Five: Plants are mounted to flevopol (coconut, soil - glue), which is basicly the same as coconut wall or fernroot wall.

It would be easy to make a terrarium for only bulbos, or for only phals, but I wanted them all. It is probably my major problem. So here is my plantlist
- Tillandsia, about 30 different species: grow well, not a problem

- Bromelia: vriesea, Cryptanthus, neoregelia, about 15, no problems, grow well

- Tropical ferns and other small plants: Growing well, not a problem

But then comes the problem: sadly the plants I like the most, ones that I made this vivarium for:
Orchids:
- Aerangis 5 species, growing well
- Bulbophyllum alliance 7-9 species, growing well and not well
- Cattleya alliance: Small hybrids, catleytonias growing well, brassavola also, others not so well. 20 plants.
- Comparettia macroplectron
- Dendrobiums: mostly compact hybrids. Growing well or not well, they’re only 1 week old plants
- Dendrobium aggregatum
- Dendrobium lindleyi
- dendrobium kingianum
- Masdevallia 7 plants
- Maxillaria Sophronitis
- Oncidium equitans: 5 plants
- Phalaenopsis, nature species, cause most problems
- paphiopedilum 5 plants
- phragmipedilum Hanne popov

I have tried my best to solve this problem with so many plants, by mounting all the other plants but paphs and phrag. The Idea is to prevent overwatering. Plants are also placed so that dens and catts are on the edges and on top, which are the drier areas. Also right corner is the coldest one, because cold air comes from there and the left bottom (phals) is the warmest. 

Questions:
1) How often I should water? Should I water catts less than others. So, I can’t adjust how often for plants but I can adjust the amount.

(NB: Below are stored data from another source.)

-- ==== Sys2Proof/Machine/Skein.lean ====
section
/-! DEFINITION. Strands and the Skein: the states of a Strand, its units and credits, the plane map, the paths of routes and messages, and the
messages of a Skein (13). -/

namespace Sys2Proof.Machine

/-! ### Strands -/

/-- A Strand beside its registers, by its first lane. -/
def State.strand (s : State) (p : Nat) : Strand := lookD p s.skn.strands {}

/-- Change a Strand. -/
def State.setStrand (s : State) (p : Nat) (x : Strand) : State := { s with skn.strands := put p x s.skn.strands }

/-- The STRAND record of a port (13 Table 13.11). -/
def State.strandRec (s : State) (p : Nat) : Option (List Byte) := s.recOf 0x01B1 0 2 p

/-- Does a port run a Strand: a Strand group with a STRAND record, on a chip with a SKEIN record (13 R522)? -/
def State.isStrand (s : State) (p : Nat) : Bool := s.portKind p = 2 && (s.strandRec p).isSome && !(s.recs 0x01B0).isEmpty

/-- The Strands of the chip, by first lane. -/
def State.strandPorts (s : State) : List Nat := ((s.recs 0x01B1).map (fun r => leAt r.val 0 2)).filter s.isStrand

/-- The states of a Strand as STR.STATE shows them (13 Table 13.12): 0 OFF, 1 LINKING, 2 HELLO, 3 MEASURE, 4 SERVING, 5 MISMATCH. -/
def State.strandState (s : State) (p : Nat) : Nat := s.get (R.PORT_STR_STATE p)

/-- The chip number that a Strand's peer must have (13 Table 13.3). -/
def State.wantPeer (s : State) (p : Nat) : Nat := leAt ((s.strandRec p).getD []) 2 2 + b2n s.dbl.side

/-- The number by which this pair is named: its lower chip number (13 R484). -/
def State.pairNo (s : State) : Nat := s.chip / 2 * 2

/-- The pair number of a chip or of a global ID. -/
def pairNoOf (chip : Nat) : Nat := chip / 2 * 2
def pairOfGid (gid : Nat) : Nat := gid / 2048 * 2

/-- SKEIN_ID and MIRROR_HOLD in elapsed nanoseconds (13 Table 13.11). -/
def State.skeinId (s : State) : Nat := leAt (s.rec1 0x01B0) 2 2
def State.mirrorHold (s : State) : Nat := orDef (byteAt (s.rec1 0x01B0) 4) 10 * sec

/-- The control rate of a Strand in whole Mbit/s: 10% of its cell rate (13 R494). DESIGN CHOICE (log entry 110): it is cut to whole Mbit/s, so that T of R499 is rounded up. -/
def State.ctrlRate (s : State) (p : Nat) : Nat := s.portGbit p * 1000 * 256 / 2720

/-- The SERVING Strands of this chip, as a LINK_STATE message lists them (13 R496). -/
def State.ownLinks (s : State) : List Link :=
  (s.strandPorts.filter (fun p => s.strandState p = 4)).map (fun p =>
    ⟨p, s.get (R.PORT_STR_PEER p), s.get (R.PORT_STR_LAMBDA p), s.ctrlRate p⟩)

/-! ### Paths (13 R496 to R502) -/

/-- The links of a map, each with the chip that sends on it. -/
def edgesOf (m : List (Nat × List Link)) : List (Nat × Link) := m.flatMap (fun c => c.2.map (fun l => (c.1, l)))

/-- A way from a start to a chip: its cost in nanoseconds, its Strands, the sum of the chip numbers along it, and its steps: the chips that send
and the first lanes by which they send. -/
structure Way where
  cost : Nat
  hops : Nat
  sum : Nat
  steps : List (Nat × Nat)
deriving DecidableEq, Repr

/-- Is a way better: less cost, then fewer Strands, then the lower sum of chip numbers (13 R498)? -/
def Way.better (a b : Way) : Bool :=
  a.cost < b.cost || (a.cost = b.cost && (a.hops < b.hops || (a.hops = b.hops && a.sum < b.sum)))

/-- One round of relaxation over every link. DESIGN CHOICE (log entry 109): of two ways equal in every respect of 13 R498 the first found stands, in the order of the map. -/
def relax (edges : List (Nat × Link)) (cost : Link → Nat) (m : List (Nat × Way)) : List (Nat × Way) :=
  edges.foldl (fun (m : List (Nat × Way)) (e : Nat × Link) =>
    match look e.1 m with
    | none => m
    | some w =>
      let n : Way := ⟨w.cost + cost e.2, w.hops + 1, w.sum + e.2.peer, w.steps ++ [(e.1, e.2.lane)]⟩
      match look e.2.peer m with
      | some o => if n.better o then put e.2.peer n m else m
      | none => put e.2.peer n m) m

/-- The best ways from a chip to every chip that the links reach. -/
def waysFrom (edges : List (Nat × Link)) (cost : Link → Nat) (start : Nat) : List (Nat × Way) :=
  let rounds := ((edges.map (·.1)).eraseDups).length
  (List.range rounds).foldl (fun m _ => relax edges cost m) [(start, ⟨0, 0, start, []⟩)]

/-- The map of a plane with the chip's own Strands. -/
def State.plane (s : State) : List (Nat × List Link) := put s.chip s.ownLinks s.skn.map

/-- The Strand pairs usable for a new route: both mirrors are SERVING (13 R496). -/
def State.usable (s : State) : List (Nat × Link) :=
  (edgesOf s.plane).filter (fun e =>
    (lookD (e.1 ^^^ 1) s.skn.twinMap []).any (fun l => l.lane = e.2.lane && l.peer = e.2.peer ^^^ 1))

/-- Λ and the steps of the path of least Λ from a chip to another (13 R497, R498). -/
def State.mediaPath (s : State) (a b : Nat) : Option Way := look b (waysFrom s.usable (fun l => l.lambda + 5000) a)

/-- Of parallel Strands the one of highest control rate, then of the lower lane, carries messages (13 R501; log entry 45). -/
def State.messageEdges (s : State) : List (Nat × Link) :=
  let all := edgesOf s.plane
  all.filter (fun e => all.all (fun o => !(o.1 = e.1 && o.2.peer = e.2.peer) || o.2.rate < e.2.rate || (o.2.rate = e.2.rate && e.2.lane ≤ o.2.lane)))

/-- T of R499 and the steps of the message path to each chip: for each least control rate, the path of least delay over Strands that have it.
DESIGN CHOICE (log entry 110): of two paths of equal T the first found stands. -/
def State.messagePaths (s : State) : List (Nat × (Nat × List (Nat × Nat))) :=
  let edges := s.messageEdges
  (((edges.map (fun e => e.2.rate)).filter (0 < ·)).eraseDups).foldl (fun (m : List (Nat × (Nat × List (Nat × Nat)))) r =>
    (waysFrom (edges.filter (fun e => r ≤ e.2.rate)) (fun l => l.lambda + 10000) s.chip).foldl
      (fun (m : List (Nat × (Nat × List (Nat × Nat)))) (w : Nat × Way) =>
        let t := w.2.cost + ceilDiv (8949760 * 1000) r + 20000
        match look w.1 m with
        | some o => if t < o.1 then put w.1 (t, w.2.steps) m else m
        | none => put w.1 (t, w.2.steps) m) m) []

2) How much air circulation? It dries it little down, so I don’t want to make it too much. It also makes noise, so lets keep it little, but enough still.

3) How much light? Now I have two lamps 8-10 o’clock, six lamps 10-11 o’clock, 12 lamps 11-13 o’clock, 13-18 o’clock six lamps, 18 - 20 2 lamps. 20-22 moonlight.

4) Fertilizer, how much ?

Here is a pic trying to explain my system









First photo where the plants are located









Second. How the water goes dow in the soil part, watered once a week. Considering to turn it semi-hydro, what to you think?









Third overview









More pics are found from my website
http://web.mac.com/jussi_kaijasilta/iWeb/Sivusto 2/Vivarium/Vivarium.html


----------



## thong_monster (May 6, 2006)

Wow, thats just jaw dropping. :shock: 

Sorry with such a nice tank, I dont think I am in a position to give advice just praise.  I would just say keep up with what you are already doing. 

Are there any frogs in there?


----------



## rain- (Jul 28, 2006)

Welcome to the forum! 

If your viv ever overflows with the plants and you need to get rid of some, I'd be happy to take all the extra. 

Beautiful viv, I don't know much about the special care, so I can't give any advice.


----------



## Jussi_K (Nov 17, 2006)

Hi!

Well, if your vivs overflow from froggs give me a call, maybe I'll have something to exchange
Website should work now :lol:


----------



## lessthantito (Nov 6, 2006)

amazing VIV how long did it take to set all of this up?


----------



## Jussi_K (Nov 17, 2006)

*thanks*

Over a month ago I had a lot problems with my plants. Now everyone seems to grow like crazy. Here are few pointers I have noticed growing orchids in viv.

Air circulation! As much as possible. Keeps mold away. But remember circulation not air out and air in, it just kills the plants.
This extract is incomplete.